Different people have different variations on the old saying, "The most important thing in life is...", and there are some out there who say the most important thing in life is a good friend. I suppose friendship is pretty important in life... after all, if you can't trust or confide in a friend, who can you do so with? You meet a lot of people in your life, especially when you're growing up, and often times, you become pretty chummy with the people you meet and get acquainted with, and you even consider some of those people to be your friends... but, how do you know when these people really are your friends? How do you know those same people really aren't your friends?
It wasn't until I was grown up that I realized that there's a difference between friends and acquaintances, and it was then I realized just what it meant. Let's think about it this way: suppose you went to school with someone you were pretty chummy with, and as the last day of school draws closer, and you realize the two of you might not see each other again, you ask to exchange contact information (like e-mail addresses and such) to keep in touch... but how does that person respond? If this person's really your friend, he/she would probably agree to that and would want to maintain contact, right? But that person ends up telling you something along the lines of, "No, that's okay, we don't have to do that." What does that tell you? Exactly.
Or, how about what seems to happen with myself, and Julio: suppose you have people in your life that you consider to be your friends, but those people actually avoid you, rather than acknowledge your presence... if these people are really your friends, why would they avoid you?
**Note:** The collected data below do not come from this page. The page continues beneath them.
-- ==== Sys2Proof/Certificates/Slice0/Obligations.lean ====
section
/-! DEFINITION. The statements for the provers. In the statements about a request, `handedOver p i s` is the state in
which the block that owns the request takes it: what the port interface does before is the statement UnknownCodeWakes.
Every statement holds for every value of the free values of Config. -/

open Sys2Proof Sys2Proof.Machine

/-! ### The queue and the ports (00, chapter 10) -/

/-- One step takes the command at the front of the queue and is its meaning, with the rest of the queue waiting (log 5). -/
def Obligations.StepTakesFront : Prop :=
  ∀ (i : Instr) (rest : List Instr) (s : State), step { s with pending := i :: rest } = exec i { s with pending := rest }

/-- R180, R193, R194: every well-formed request spells a frame of at most 32 bytes with its code first, and reading the
frame gives the request back, every parameter included. A frame whose code names no request reads as one. Every write
transaction of at least one byte reads as a command that spells its bytes, misframed ones included. -/
def Obligations.FrameRoundTrip : Prop :=
  (∀ (i : Instr) (p : Port) (r : Request), requestOf i = some (p, r, Framing.ofLength r.length) → i.wf = true →
    ∃ bytes, encodeFrame i = some bytes ∧ bytes.length = 2 + r.length ∧ bytes.length ≤ 32
      ∧ bytes.head? = some (BitVec.ofNat 8 r.code) ∧ decodeFrame p (orderOf i) bytes = some i)
  ∧ (∀ (p : Port) (order : Nat) (code : Byte) (rest : List Byte), (∀ r : Request, r.code ≠ code.toNat) →
    decodeFrame p order (code :: rest) = some (.unknownRequestFrame p (code :: rest)))
  ∧ ∀ (p : Port) (order : Nat) (bytes : List Byte), bytes ≠ [] →
    ∃ i, decodeFrame p order bytes = some i ∧ IsFrame i p ∧ writtenBytes i = bytes

/-- R180, R181 step 1, R191, R199: a write transaction without a byte changes nothing. While the busy flag is set, one with a
byte is turned away. Its address is acknowledged and none of its bytes is, and nothing but that record (log 19) changes: no wake, no restart of the dormancy
timer, no leaving of MONITOR; FRAME_TURNED_AWAY is that event. In SHIP and without supply not even the address is. In
LOADING a frame taken is answered NOT_READY, wakes nothing and reaches no block: the slot holds its first 32 bytes, and
these alone are acknowledged. -/
def Obligations.FramesTurnedAway : Prop :=
  ∀ (s : State) (p : Port) (i : Instr) (count : Nat), IsFrame i p →
    let n := (writtenBytes i).length
    let heard (l : List Bool) : State := { s with ports := s.ports.set p { s.port p with acks := l } }
    exec (.unknownRequestFrame p []) s = .next s ∧ exec (.frameTurnedAway { port := p, count := 0 }) s = .next s
    ∧ (0 < n → 0 < count →
    (s.operating = true → (s.port p).busy = true →
      exec i s = .next (heard (true :: List.replicate n false))
      ∧ exec (.frameTurnedAway { port := p, count := count }) s = .next (heard (true :: List.replicate count false)))
    ∧ (s.operating = false →
      exec i s = .next (heard (List.replicate (n + 1) false))
      ∧ exec (.frameTurnedAway { port := p, count := count }) s = .next (heard (List.replicate (count + 1) false)))
    ∧ (s.operating = true → (s.port p).busy = false → s.power.phase = .loading →
      exec i s = .next { s with ports := s.ports.set p { s.port p with
        slot := some ((writtenBytes i).take 32), busy := true
        acks := true :: (List.range n).map (fun k => decide (k < 32))
        handed := some { code := .notReady, payload := [] } } }))

/-- R181 steps 2 and 3, R34, R36, R180, R203: a frame whose code names no request is answered UNKNOWN. Taking it, as
taking any frame past LOADING, is acknowledged up to 32 bytes (log 19), fills the slot with these, sets the busy flag,
restarts the dormancy timer, wakes a dormant port with its suspended claims and a pass, and leaves MONITOR; nothing else
changes. -/
def Obligations.UnknownCodeWakes : Prop :=
  ∀ (s : State) (p : Port) (code : Byte) (rest : List Byte), Hands s p →
    ∃ t, exec (.unknownRequestFrame p (code :: rest)) s = .next t ∧ Answers t p .unknown []
      ∧ t.still = { s.still with
          power := { s.power with state := if s.power.state = .monitor then .active else s.power.state }
          seq := { s.seq with nextArrival :=
            if s.power.state = .monitor then max s.now (s.seq.lastArrival + 100) else s.seq.nextArrival }
          table := if (s.port p).dormant = true then
            { s.table with claims := s.table.claims.map (fun c =>
              if c.owner = .port p ∧ c.standing = .suspended then { c with standing := .deferred } else c) } else s.table
          ports := s.still.ports.set p { s.port p with
            slot := some (code :: rest.take 31), busy := true
            acks := true :: (List.range (rest.length + 1)).map (fun k => decide (k < 32))
            handed := none, dormant := false
            dormancy := if s.settings.dormancy = 0 then none else some (s.now + s.settings.dormancy * 1000) } }
      ∧ (if (s.port p).dormant = true then Triggered s t
         else t.alloc = s.alloc ∧ t.chA = s.chA ∧ t.chB = s.chB)

/-- R181 steps 4 and 5, R194: a request with a missing length byte, or one that is not its payload length or not the
number of bytes carried, is answered BAD_LENGTH; a well-framed one from a port the table shuts out NOT_PERMITTED. Either
way the frame has been taken and nothing more happens. -/
def Obligations.MisframedAnswered : Prop :=
  ∀ (s : State) (p : Port) (i : Instr) (r : Request) (fr : Framing), Hands s p → requestOf i = some (p, r, fr) →
    (¬(fr.lengthByte = some r.length ∧ fr.carried = r.length) →
      exec i s = .next (withReply p .badLength [] (handedOver p i s)))
    ∧ (fr.lengthByte = some r.length → fr.carried = r.length →
      ((r = .contractSet ∧ p ≠ .input) ∨ (r = .shipEnter ∧ p ≠ .main) ∨ (r = .deviceReset ∧ p ≠ .main)
        ∨ (p = .input ∧ r ∈ ([.chStart, .chStop, .stepWrite, .stepRead, .balQueue, .balCancel, .inputRelease, .inputResume,
            .faultClear] : List Request))) →
      exec i s = .next (withReply p .notPermitted [] (handedOver p i s)))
What's the thinking behind that? Don't sound like much of a friend to me. People who call out to you, are happy to see you each time, always ready to hang out for a while, etc, now that seems like more of what friends would do, not act like you're invisible and pretend you don't exist.
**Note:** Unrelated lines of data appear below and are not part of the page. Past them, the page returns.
-- ==== Sys2Proof/Tests/Slice0.lean ====
section
/-! SUPPORT. Tests: the well-formedness smoke tests, frames written out from the manual's layouts, the manual's worked
figures, one or two small tests per command, and the witnesses of the statements' hypotheses. -/

namespace Sys2Proof.Tests

-- The tests are checked one after another: many kernel evaluations at once take more threads than a checker may have.
set_option Elab.async false

open Sys2Proof Sys2Proof.Machine

/-! ### Well-formedness: each check refuses a term -/

theorem test_wf_byte : (Instr.release .main (Framing.ofLength 1) 256).wf = false := by decide
theorem test_wf_two : (Instr.noticeMask .main (Framing.ofLength 2) 65536).wf = false := by decide
theorem test_wf_four : (Instr.ceilPush .main (Framing.ofLength 4) 4294967296).wf = false := by decide
theorem test_wf_signed : (Instr.stepWrite .main (Framing.ofLength 15) 0
    { kind := 0, current := 0, volt := 0, endCurrent := 0, duration := 0, timeout := 0, cold := -129, hot := 0, next := 0 }).wf
    = false := by decide
theorem test_wf_no_length_byte : (Instr.hold .main { lengthByte := none, carried := 1, stray := [] }).wf = false := by decide
/-- R180: of 31 bytes after the length byte the frame holds 30. -/
theorem test_wf_frame_too_long : (Instr.hold .main { lengthByte := some 31, carried := 31, stray := List.replicate 31 0 }).wf = false
    ∧ (Instr.hold .main { lengthByte := some 31, carried := 30, stray := List.replicate 31 0 }).wf = true := by decide
theorem test_wf_stray_of_fitting : (Instr.hold .main { lengthByte := some 0, carried := 0, stray := [1] }).wf = false := by decide
theorem test_wf_nothing_turned_away : (Instr.frameTurnedAway { port := .main, count := 0 }).wf = false := by decide
theorem test_wf_backoff_supply : (Instr.backoffExpiry .supply).wf = false := by decide
theorem test_wf_known_code : (Instr.unknownRequestFrame .main [0x10]).wf = false := by decide
theorem test_wf_claim : (Instr.claim .main (Framing.ofLength 5) 1 3000 2000).wf = true := by decide

/-! ### Frames (R193, R194): bytes written out from the layouts -/

/-- Chapter 10: CLAIM is code 10h, its payload 5 bytes: class, requested and floor, low byte first. -/
theorem test_claim_frame : encodeFrame (.claim .main (Framing.ofLength 5) 1 3000 2000)
    = some [0x10, 0x05, 0x01, 0xB8, 0x0B, 0xD0, 0x07] := by decide +kernel

theorem test_claim_frame_read : decodeFrame .main 0 [0x10, 0x05, 0x01, 0xB8, 0x0B, 0xD0, 0x07]
    = some (.claim .main (Framing.ofLength 5) 1 3000 2000) := by decide +kernel

/-- A frame that ends after its code has no length byte (R181 step 4). -/
theorem test_short_frame : ((decodeFrame .hub 0 [0x10]).bind requestOf).map (fun x => x.2.2.lengthByte) = some none := by
  decide +kernel

/-! ### The worked figures of chapter 04 -/

def essentialOf (id : Nat) (p : Port) (mw : Nat) : Claim :=
  { id := id, owner := .port p, cls := .essential, requested := mw, floor := 0, grant := 0, standing := .deferred, admission := id }

def electiveOf (id : Nat) (p : Port) (mw floor : Nat) : Claim :=
  { id := id, owner := .port p, cls := .elective, requested := mw, floor := floor, grant := 0, standing := .deferred,
    admission := id }

/-- The snapshot of worked case 1 (4.9). -/
def caseOne : Snapshot :=
  { inputState := .contracted, contract := { voltage := 9000, current := 2000 }, droopLimit := 2000, ceiling := some 15000
    thermal := .none, inputOv := false, dieHot := false, latchedA := false, latchedB := false, isolatedA := false
    isolatedB := false, linkFault := false
    claims := [essentialOf 0 .main 4000, essentialOf 1 .hub 1500, electiveOf 2 .main 3000 2000, electiveOf 3 .hub 1000 500,
      electiveOf 4 .input 6000 6000]
    demandA := 2000, demandB := 1500, holder := some .chargeB, holdOff := true, vA := 3900, vB := 3800 }

def noSupply : Publication := { Publication.zero with count := 1 }

theorem test_case_one : caseOne.figures 1 = { noSupply with
    pConv := 16523, pBud := 15000, limit := .ceiling, essential := 5500, elective := 4000, pChg := 5500, gA := 2176, gB := 3324
    cA := 550, cB := 830 } := by decide +kernel

theorem test_case_one_grants : caseOne.grants.map (fun g => (g.grant, g.standing))
    = [(4000, .granted), (1500, .granted), (3000, .granted), (1000, .granted), (0, .deferred)] := by decide +kernel

def caseTwo : Snapshot := { caseOne with inputState := .detached, ceiling := none, claims := caseOne.claims.take 2 }

theorem test_case_two : caseTwo.figures 1 = { noSupply with
    essential := 5500, deficit := 5500, sA := 3055, sB := 2445, supply := true } := by decide +kernel

/-- Case 4 gives P_bud as 6600; here a ceiling does. -/
def caseFour : Snapshot := { caseOne with ceiling := some 6600, claims := [essentialOf 0 .main 5700], vA := 4000, vB := 3700 }

theorem test_case_four : caseFour.figures 1 = { noSupply with
    pConv := 16523, pBud := 6600, limit := .ceiling, essential := 5700, pChg := 900, gB := 900, cB := 230, starvedA := true }
    := by decide +kernel

def caseFive : Snapshot :=
  { caseOne with inputState := .released, ceiling := none, claims := [essentialOf 0 .main 12000], vA := 2750, vB := 3450, isolatedA := true }

theorem test_case_five : caseFive.figures 1 = { noSupply with
    essential := 12000, deficit := 12000, sB := 9905, shortfall := 2095, supply := true } := by decide +kernel

/-! ### Small states -/

/-- What a command leaves. -/
def run (i : Instr) (s : State) : State :=
  match exec i s with
  | .next t => t
  | .fault _ => s
  | .refused _ => s

/-- Cells at rest, nothing flowing. -/
def calm : Sample :=
  { vA := 3900, vB := 3800, iA := 0, iB := 0, tA := 250, tB := 250, vIn := 5000, tDie := 40, linkCurrent := 0, linkCharge := 0 }

def measured : RawSample :=
  { vA := 3900, vB := 3800, iA := 0, iB := 0, tA := 250, tB := 250, vIn := 5000, tDie := 40, linkCurrent := 0, linkCharge := 0 }

/-- Past LOADING on an adapter, both channels IDLE, the factory image loaded, the input stage settled at 500 mA. -/
def ready : State :=
  { State.reset with
    now := 1000
    power := { State.reset.power with phase := .running, copied := true }
    present := true
    input := InputCtl.atReset true
    inputStage := { target := 500, output := 500, ramping := false }
    profile := loadProfile Otp.factory.profile
    seq := { running := true, lastArrival := 900, prevArrival := 800, nextArrival := 1000, latest := some calm, charge := 0 } }

/-- The same part without an adapter. -/
def adrift : State := { ready with present := false, input := InputCtl.atReset false, inputStage := Stage.off 0 }

/-- The same part in LOADING. -/
def loading : State := { ready with power := { ready.power with phase := .loading, copied := false } }

def withLink (l : LinkState) (s : State) : State := { s with arb := { s.arb with link := l }, hold := { s.hold with view := l } }

/-- One job of the main port, RUNNING from A to B at 1000 mA with the link in its hand since 900 ms. -/
def runningJob : Job :=
  { tag := 7, originator := .main, direction := .aToB, mode := .count, count := 20, rate := 1000, tolerance := none
    resolved := some .aToB, moved := 2, residue := 480, state := .running, heldSince := some 900, runs := [] }

def balancing : State :=
  { withLink (.held .balance) ready with
    bal := { queue := [runningJob], tagCounter := 8, last := PerPort.all none, dieHot := false }
    linkStage := { target := { dir := .aToB, mag := 1000 }, output := { dir := .aToB, mag := 1000 }, ramping := false } }

/-- Channel A ACTIVE in the CURRENT step of the factory image, presenting 1000 mA. -/
def charging : State :=
  { ready with
    chA := { Channel.atReset with state := .active, slot := some 1, published := 1000, presented := 1000, stale := false }
    pathA := { ready.pathA with stage := { target := 1000, output := 1000, ramping := false } } }

def frame (n : Nat) : Framing := Framing.ofLength n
And that brings to mind a question... why would people even pretend to be your friends in the first place? That's something to ponder on, what are their motives? Do they feel sorry for you because you don't have a lot of friends anyway, or are they playing mind games with you, or do they actually see a potential friend in you but then decide they really don't like you but don't want to hurt your feelings? Lots of people can tell you they're your friend, but the only way you'd know for sure if that person is your friend is if they would hold you and let you die in their arms, rather than just let you lay there and bleed to death.
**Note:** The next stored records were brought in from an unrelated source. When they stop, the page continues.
/-- The EVEX instruction of a mnemonic at a vector length. -/
def EOp.make : EOp → VL → EvexOps Rm → Byte → Instr
  | .vgf2p8affineinvqb, .v128, o, i => .vgf2p8affineinvqbEvex128 o i
  | .vgf2p8affineinvqb, .v256, o, i => .vgf2p8affineinvqbEvex256 o i
  | .vgf2p8affineinvqb, .v512, o, i => .vgf2p8affineinvqbEvex512 o i
  | .vgf2p8affineqb, .v128, o, i => .vgf2p8affineqbEvex128 o i
  | .vgf2p8affineqb, .v256, o, i => .vgf2p8affineqbEvex256 o i
  | .vgf2p8affineqb, .v512, o, i => .vgf2p8affineqbEvex512 o i
  | .vgf2p8mulb, .v128, o, _ => .vgf2p8mulbEvex128 o
  | .vgf2p8mulb, .v256, o, _ => .vgf2p8mulbEvex256 o
  | .vgf2p8mulb, .v512, o, _ => .vgf2p8mulbEvex512 o
  | .vaesdec, .v128, o, _ => .vaesdecEvex128 o
  | .vaesdec, .v256, o, _ => .vaesdecEvex256 o
  | .vaesdec, .v512, o, _ => .vaesdecEvex512 o
  | .vaesdeclast, .v128, o, _ => .vaesdeclastEvex128 o
  | .vaesdeclast, .v256, o, _ => .vaesdeclastEvex256 o
  | .vaesdeclast, .v512, o, _ => .vaesdeclastEvex512 o
  | .vaesenc, .v128, o, _ => .vaesencEvex128 o
  | .vaesenc, .v256, o, _ => .vaesencEvex256 o
  | .vaesenc, .v512, o, _ => .vaesencEvex512 o
  | .vaesenclast, .v128, o, _ => .vaesenclastEvex128 o
  | .vaesenclast, .v256, o, _ => .vaesenclastEvex256 o
  | .vaesenclast, .v512, o, _ => .vaesenclastEvex512 o
  | .vpclmulqdq, .v128, o, i => .vpclmulqdqEvex128 o i
  | .vpclmulqdq, .v256, o, i => .vpclmulqdqEvex256 o i
  | .vpclmulqdq, .v512, o, i => .vpclmulqdqEvex512 o i
  | .vpdpbusd, .v128, o, _ => .vpdpbusd128 o
  | .vpdpbusd, .v256, o, _ => .vpdpbusd256 o
  | .vpdpbusd, .v512, o, _ => .vpdpbusd512 o
  | .vpdpbusds, .v128, o, _ => .vpdpbusds128 o
  | .vpdpbusds, .v256, o, _ => .vpdpbusds256 o
  | .vpdpbusds, .v512, o, _ => .vpdpbusds512 o
  | .vpdpwssd, .v128, o, _ => .vpdpwssd128 o
  | .vpdpwssd, .v256, o, _ => .vpdpwssd256 o
  | .vpdpwssd, .v512, o, _ => .vpdpwssd512 o
  | .vpdpwssds, .v128, o, _ => .vpdpwssds128 o
  | .vpdpwssds, .v256, o, _ => .vpdpwssds256 o
  | .vpdpwssds, .v512, o, _ => .vpdpwssds512 o
  | .vpopcntb, .v128, o, _ => .vpopcntb128 o
  | .vpopcntb, .v256, o, _ => .vpopcntb256 o
  | .vpopcntb, .v512, o, _ => .vpopcntb512 o
  | .vpopcntw, .v128, o, _ => .vpopcntw128 o
  | .vpopcntw, .v256, o, _ => .vpopcntw256 o
  | .vpopcntw, .v512, o, _ => .vpopcntw512 o
  | .vpopcntd, .v128, o, _ => .vpopcntd128 o
  | .vpopcntd, .v256, o, _ => .vpopcntd256 o
  | .vpopcntd, .v512, o, _ => .vpopcntd512 o
  | .vpopcntq, .v128, o, _ => .vpopcntq128 o
  | .vpopcntq, .v256, o, _ => .vpopcntq256 o
  | .vpopcntq, .v512, o, _ => .vpopcntq512 o
  | .vpshldw, .v128, o, i => .vpshldw128 o i
  | .vpshldw, .v256, o, i => .vpshldw256 o i
  | .vpshldw, .v512, o, i => .vpshldw512 o i
  | .vpshldd, .v128, o, i => .vpshldd128 o i
  | .vpshldd, .v256, o, i => .vpshldd256 o i
  | .vpshldd, .v512, o, i => .vpshldd512 o i
  | .vpshldq, .v128, o, i => .vpshldq128 o i
  | .vpshldq, .v256, o, i => .vpshldq256 o i
  | .vpshldq, .v512, o, i => .vpshldq512 o i
  | .vpshldvw, .v128, o, _ => .vpshldvw128 o
  | .vpshldvw, .v256, o, _ => .vpshldvw256 o
  | .vpshldvw, .v512, o, _ => .vpshldvw512 o
  | .vpshldvd, .v128, o, _ => .vpshldvd128 o
  | .vpshldvd, .v256, o, _ => .vpshldvd256 o
  | .vpshldvd, .v512, o, _ => .vpshldvd512 o
  | .vpshldvq, .v128, o, _ => .vpshldvq128 o
  | .vpshldvq, .v256, o, _ => .vpshldvq256 o
  | .vpshldvq, .v512, o, _ => .vpshldvq512 o
  | .vpshrdw, .v128, o, i => .vpshrdw128 o i
  | .vpshrdw, .v256, o, i => .vpshrdw256 o i
  | .vpshrdw, .v512, o, i => .vpshrdw512 o i
  | .vpshrdd, .v128, o, i => .vpshrdd128 o i
  | .vpshrdd, .v256, o, i => .vpshrdd256 o i
  | .vpshrdd, .v512, o, i => .vpshrdd512 o i
  | .vpshrdq, .v128, o, i => .vpshrdq128 o i
  | .vpshrdq, .v256, o, i => .vpshrdq256 o i
  | .vpshrdq, .v512, o, i => .vpshrdq512 o i
  | .vpshrdvw, .v128, o, _ => .vpshrdvw128 o
  | .vpshrdvw, .v256, o, _ => .vpshrdvw256 o
  | .vpshrdvw, .v512, o, _ => .vpshrdvw512 o
  | .vpshrdvd, .v128, o, _ => .vpshrdvd128 o
  | .vpshrdvd, .v256, o, _ => .vpshrdvd256 o
  | .vpshrdvd, .v512, o, _ => .vpshrdvd512 o
  | .vpshrdvq, .v128, o, _ => .vpshrdvq128 o
  | .vpshrdvq, .v256, o, _ => .vpshrdvq256 o
  | .vpshrdvq, .v512, o, _ => .vpshrdvq512 o
  | .vpshufbitqmb, .v128, o, _ => .vpshufbitqmb128 o
  | .vpshufbitqmb, .v256, o, _ => .vpshufbitqmb256 o
  | .vpshufbitqmb, .v512, o, _ => .vpshufbitqmb512 o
I take issue with false friends, because DUDE, DAT AIN'T KEWL, MAN! I know I do have quite a few TRUE friends out there, and a lot of them are really important in my life, some of them are from this very place, some of them are from other places, but they're people I know I can count on; but at the same time, I've also had my share of false friends over the years, especially when I was in middle school, and after a while, you get pretty sick of seeing someone's true colors, and realize that hey, they couldn't give a flying crap about you.